> _TRY IT_:
Copy every line that contains the string "lean" from the entries below.

● ● ● ●

-- ==== Sys2Proof/Tests/Slice0.lean ====
section
/-! SUPPORT. The model's own tests. Expected results are those of spec/95_test_vectors.md and of the examples in the
rules, written out by hand; then one witness for each statement that has hypotheses. -/

namespace Sys2Proof.Tests

open Sys2Proof Sys2Proof.Machine

/-- The wiring string I (95_test_vectors.md section 2), in ASCII. -/
def strI : WiringString :=
  [0x45, 0x4B, 0x4D, 0x46, 0x4C, 0x47, 0x44, 0x51, 0x56, 0x5A, 0x4E, 0x54, 0x4F, 0x57,
    0x59, 0x48, 0x58, 0x55, 0x53, 0x50, 0x41, 0x49, 0x42, 0x52, 0x43, 0x4A]

/-- The wiring string II (95_test_vectors.md section 2), in ASCII. -/
def strII : WiringString :=
  [0x41, 0x4A, 0x44, 0x4B, 0x53, 0x49, 0x52, 0x55, 0x58, 0x42, 0x4C, 0x48, 0x57, 0x54,
    0x4D, 0x43, 0x51, 0x47, 0x5A, 0x4E, 0x50, 0x59, 0x46, 0x56, 0x4F, 0x45]

/-- The wiring string III (95_test_vectors.md section 2), in ASCII. -/
def strIII : WiringString :=
  [0x42, 0x44, 0x46, 0x48, 0x4A, 0x4C, 0x43, 0x50, 0x52, 0x54, 0x58, 0x56, 0x5A, 0x4E,
    0x59, 0x45, 0x49, 0x57, 0x47, 0x41, 0x4B, 0x4D, 0x55, 0x53, 0x51, 0x4F]

/-- The wiring string BH (95_test_vectors.md section 2), in ASCII. -/
def strBH : WiringString :=
  [0x59, 0x52, 0x55, 0x48, 0x51, 0x53, 0x4C, 0x44, 0x50, 0x58, 0x4E, 0x47, 0x4F, 0x4B,
    0x4D, 0x49, 0x45, 0x42, 0x46, 0x5A, 0x43, 0x57, 0x56, 0x4A, 0x41, 0x54]

/-- The wiring string AT (95_test_vectors.md section 2), in ASCII. -/
def strAT : WiringString :=
  [0x5A, 0x59, 0x58, 0x57, 0x56, 0x55, 0x54, 0x53, 0x52, 0x51, 0x50, 0x4F, 0x4E, 0x4D,
    0x4C, 0x4B, 0x4A, 0x49, 0x48, 0x47, 0x46, 0x45, 0x44, 0x43, 0x42, 0x41]

/-- The source's own reflector string, which is no involution (95_test_vectors.md section 1). -/
def strSrc : WiringString :=
  [0x59, 0x52, 0x55, 0x48, 0x51, 0x53, 0x4C, 0x44, 0x50, 0x58, 0x4E, 0x47, 0x4F, 0x4B,
    0x49, 0x45, 0x54, 0x5A, 0x4A, 0x57, 0x56, 0x46, 0x4D, 0x43, 0x42, 0x41]

/-- The table of I (95_test_vectors.md section 2). -/
def tabI : Table :=
  ⟨#[4, 10, 12, 5, 11, 6, 3, 16, 21, 25, 13, 19, 14, 22, 24, 7, 23, 20, 18, 15, 0, 8, 1, 17, 2, 9], rfl⟩

/-- The table of II (95_test_vectors.md section 2). -/
def tabII : Table :=
  ⟨#[0, 9, 3, 10, 18, 8, 17, 20, 23, 1, 11, 7, 22, 19, 12, 2, 16, 6, 25, 13, 15, 24, 5, 21, 14, 4], rfl⟩

/-- The table of III (95_test_vectors.md section 2). -/
def tabIII : Table :=
  ⟨#[1, 3, 5, 7, 9, 11, 2, 15, 17, 19, 23, 21, 25, 13, 24, 4, 8, 22, 6, 0, 10, 12, 20, 18, 16, 14], rfl⟩

/-- The table of BH (95_test_vectors.md section 2). -/
def tabBH : Table :=
  ⟨#[24, 17, 20, 7, 16, 18, 11, 3, 15, 23, 13, 6, 14, 10, 12, 8, 4, 1, 5, 25, 2, 22, 21, 9, 0, 19], rfl⟩

/-- A READY state with these tables and positions, nothing presented and nothing emitted. -/
def ready (rs : List Rotor) (U : Table) : State where
  mode := .ready
  err := .none
  rotors := rs
  refl := U
  nMax := none
  inbox := []
  outbox := []
  reports := []
  ret := none
  draws := 1

/-- The standard machine at positions `p0, p1, p2` (95_test_vectors.md section 2). -/
def std (p0 p1 p2 : Sym) : State := ready [⟨tabI, p0⟩, ⟨tabII, p1⟩, ⟨tabIII, p2⟩] tabBH

/-- An UNCONFIGURED state. -/
def blank : State := { ready [] tabBH with mode := .unconfigured }

/-- The machine `rotors=[(I, p)] reflector=BH`. -/
def one (p : Sym) : State := ready [⟨tabI, p⟩] tabBH

/-- The next state, if there is one. -/
def next? (o : Host.Outcome State Fault Refusal) : Option State :=
  match o with
  | .next s => some s
  | _ => none

/-- The reason of a refusal, if there is one. -/
def refusal? (o : Host.Outcome State Fault Refusal) : Option Refusal :=
  match o with
  | .refused r => some r
  | _ => none

/-- The positions after an operation. -/
def positions (o : Host.Outcome State Fault Refusal) : Option (List Sym) :=
  (next? o).map fun s => s.rotors.map Rotor.pos

/-- The value an operation returns. -/
def returned (o : Host.Outcome State Fault Refusal) : Option Ret := (next? o).bind State.ret

/-- The characters emitted. -/
def emitted (o : Host.Outcome State Fault Refusal) : Option (List CharW) := (next? o).map State.outbox

/-! ## Encodings, written out from 30_encoding.md -/

/-- CONFIG: command bit 1 with its record (R53). -/
theorem test_decode_config : decode (.transaction 0b1#1 0#8 ⟨[⟨strI, 3⟩], strBH⟩) = .ok (.config ⟨[⟨strI, 3⟩], strBH⟩) := rfl

/-- CHAR: command bit 0, character `A` (R47, R53). -/
theorem test_decode_char : decode (.transaction 0b0#1 0b01000001#8 emptyRecord) = .ok (.char 0x41#8) := by decide

/-- ENC: class 010, ordinals 1 and 26 (R47). -/
theorem test_decode_enc : decode (.character 0b01000001#8) = .ok (.enc 0) ∧
    decode (.character 0b01011010#8) = .ok (.enc 25) := by decide
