-- ==== Sys2Proof/WellFormed.lean ====
section
/-! DEFINITION. The checks on terms the spec restricts: a command word (spec/30_encoding.md R42 to R44), a build's
parameters (spec/00_scope.md R4), an instruction. -/

namespace Sys2Proof

/-- Every instruction term is well formed: a command and a unit operation have no operand field (R45, R54). -/
def Instr.wf (_ : Instr) : Bool := true

/-- A code word is well formed when it is not reserved: bits 7:2 of a command word are 0 and its `mode` field is
not 3 (R42 to R44); every `UOP4` label names an operation (R54). -/
def CodeWord.wf : CodeWord → Bool
  | .cmd8 c => c.extractLsb' 2 6 == 0#6 && c.extractLsb' 0 2 != 3#2
  | .uop4 _ => true

/-- The ranges R4 gives the parameters: 8 ≤ `DIM_BITS` ≤ 16, `CNT_BITS` ≥ `N_BITS` = 2 × `DIM_BITS`,
`IMG_WORDS` ≤ 2^`N_BITS`. -/
def Config.wf (g : Config) : Bool :=
  decide (8 ≤ g.dimBits) && decide (g.dimBits ≤ 16) && decide (2 * g.dimBits ≤ g.cntBits)
    && decide (g.imgWords ≤ 2 ^ (2 * g.dimBits))

end Sys2Proof
end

● ● ● ●

> _EXERCISE SOLUTION_:
-- ==== Sys2Proof/Tests/Slice0.lean ====
-- ==== Sys2Proof/WellFormed.lean ====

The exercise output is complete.